Many researchers have studied the low-tube-voltage technique (Dong et al. 2012; Yu et al. 2011; Kim and Newman 2010; Reid et al. 2010). some of them reported ATVS technique which automatically controls both tube voltage and tube current (Ghoshhajra et al. 2013; Funama et al. 2013; Durand et al. 2014). Funama et al. (2013) reported that ROC analysis-based CNR for lesion detection, CNR-based AEC potentially provide image quality advantages for clinical implementation. Also, Krazinski et al. (2014) reported that automated tube voltage selection can operator-independently optimize cardiovascular CTA image acquisition parameters with improved image quality at reduced dose. When maintaining CNR with low-tube-voltage technique, higher iodine contrast leads to increasing image noise and regulates increase of excessive tube current. In contrast, low-tube-voltage technique increases tube current for keeping image noise level without consideration of higher iodine contrast compared with the tube current at 120 kVp. To control the increasing tube current, IR is promising method. Iterative reconstruction is advanced developments that show the potential to improve image quality, primarily by reducing image noise, despite low-dose CT protocols (Moscariello et al. 2011; Winklehner et al. 2011; Marin et al. 2010). In addition, ATCM is also the necessary tool to control an optimal tube voltage selection.

Our study has several limitations.

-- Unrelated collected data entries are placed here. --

theorem execKeyReserve_keeps (q : Call) (kind : Nat) (vault : Bool) (usage : Nat) (ident : Nat) (group : Nat) (s : State) :
    (stateOf s (execKeyReserve q kind vault usage ident group s)).pending = s.pending ∧
    (stateOf s (execKeyReserve q kind vault usage ident group s)).ident = s.ident ∧
    (stateOf s (execKeyReserve q kind vault usage ident group s)).sck = s.sck ∧
    (stateOf s (execKeyReserve q kind vault usage ident group s)).arc = s.arc ∧
    (stateOf s (execKeyReserve q kind vault usage ident group s)).pln = s.pln ∧
    (stateOf s (execKeyReserve q kind vault usage ident group s)).fe = s.fe ∧
    (stateOf s (execKeyReserve q kind vault usage ident group s)).pke = s.pke ∧
    (stateOf s (execKeyReserve q kind vault usage ident group s)).rnu = s.rnu ∧
    (stateOf s (execKeyReserve q kind vault usage ident group s)).tls = s.tls ∧
    (stateOf s (execKeyReserve q kind vault usage ident group s)).ac = s.ac ∧
    (stateOf s (execKeyReserve q kind vault usage ident group s)).tm = s.tm ∧
    (stateOf s (execKeyReserve q kind vault usage ident group s)).lcc = s.lcc ∧
    (stateOf s (execKeyReserve q kind vault usage ident group s)).stc = s.stc ∧
    (stateOf s (execKeyReserve q kind vault usage ident group s)).pwr = s.pwr ∧
    (stateOf s (execKeyReserve q kind vault usage ident group s)).io = s.io ∧
    (stateOf s (execKeyReserve q kind vault usage ident group s)).ev = s.ev ∧
    (stateOf s (execKeyReserve q kind vault usage ident group s)).rw = s.rw ∧
    (stateOf s (execKeyReserve q kind vault usage ident group s)).store = s.store ∧
    (stateOf s (execKeyReserve q kind vault usage ident group s)).writes = s.writes ∧
    (stateOf s (execKeyReserve q kind vault usage ident group s)).free = s.free := by
  simp only [execKeyReserve, stateOf_next]
  have key : ∀ op sp k, (fun t : State => (t.pending, t.ident, t.sck, t.arc, t.pln, t.fe, t.pke, t.rnu, t.tls, t.ac, t.tm, t.lcc, t.stc, t.pwr, t.io, t.ev, t.rw, t.store, t.writes, t.free)) ((k s : OpOut).after s) = (fun t : State => (t.pending, t.ident, t.sck, t.arc, t.pln, t.fe, t.pke, t.rnu, t.tls, t.ac, t.tm, t.lcc, t.stc, t.pwr, t.io, t.ev, t.rw, t.store, t.writes, t.free)) s →
      (fun t : State => (t.pending, t.ident, t.sck, t.arc, t.pln, t.fe, t.pke, t.rnu, t.tls, t.ac, t.tm, t.lcc, t.stc, t.pwr, t.io, t.ev, t.rw, t.store, t.writes, t.free)) (runOp op q sp s k) = (fun t : State => (t.pending, t.ident, t.sck, t.arc, t.pln, t.fe, t.pke, t.rnu, t.tls, t.ac, t.tm, t.lcc, t.stc, t.pwr, t.io, t.ev, t.rw, t.store, t.writes, t.free)) s := fun op sp k hk =>
    runOp_keeps (fun t : State => (t.pending, t.ident, t.sck, t.arc, t.pln, t.fe, t.pke, t.rnu, t.tls, t.ac, t.tm, t.lcc, t.stc, t.pwr, t.io, t.ev, t.rw, t.store, t.writes, t.free)) op q sp s k (by intro comp t; simp) (by simp) hk
  simp only [Prod.mk.injEq] at key
  apply key
  (repeat' split) <;> first
    | (simp; done)
    | (have h0 := allocHandle_frame _ _ _ ‹allocHandle _ _ = some _›; simp at h0; simp [h0])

First, we evaluated image quality only for pediatric patients using an anthropomorphic phantom but not on real pediatric patients. The influence of cardiac and respiratory motion or stair-step artifacts on the image quality was not taken into consideration. Second, we evaluated new-born and 1-years old phantoms for focusing of CHD in pediatric patients. With increasing age, the results might be varied due to increasing body size. Third, we only used a small scan field of view and corresponding small bowtie filter. Toth (2002) showed that variations in dose and image quality changes are higher with a small bowtie filter than a medium or large bowtie filter and we performed the study using a single model of CT scanner from a single vendor. The relation between tube voltage, image noise, radiation dose, reconstruction kernel, slice thickness, tube filtration, detector system, and phantom size may depend to some degree on CT scan specifications and vary among scanners.

Conclusion

In conclusion, we obtained relationship between image noise and CNR at different tube voltages using the anthropomorphic new born and 1-year-old phantoms at pediatric CT examinations. The use of CNR index with low-tube voltage may achieve further radiation dose reduction in pediatric CT.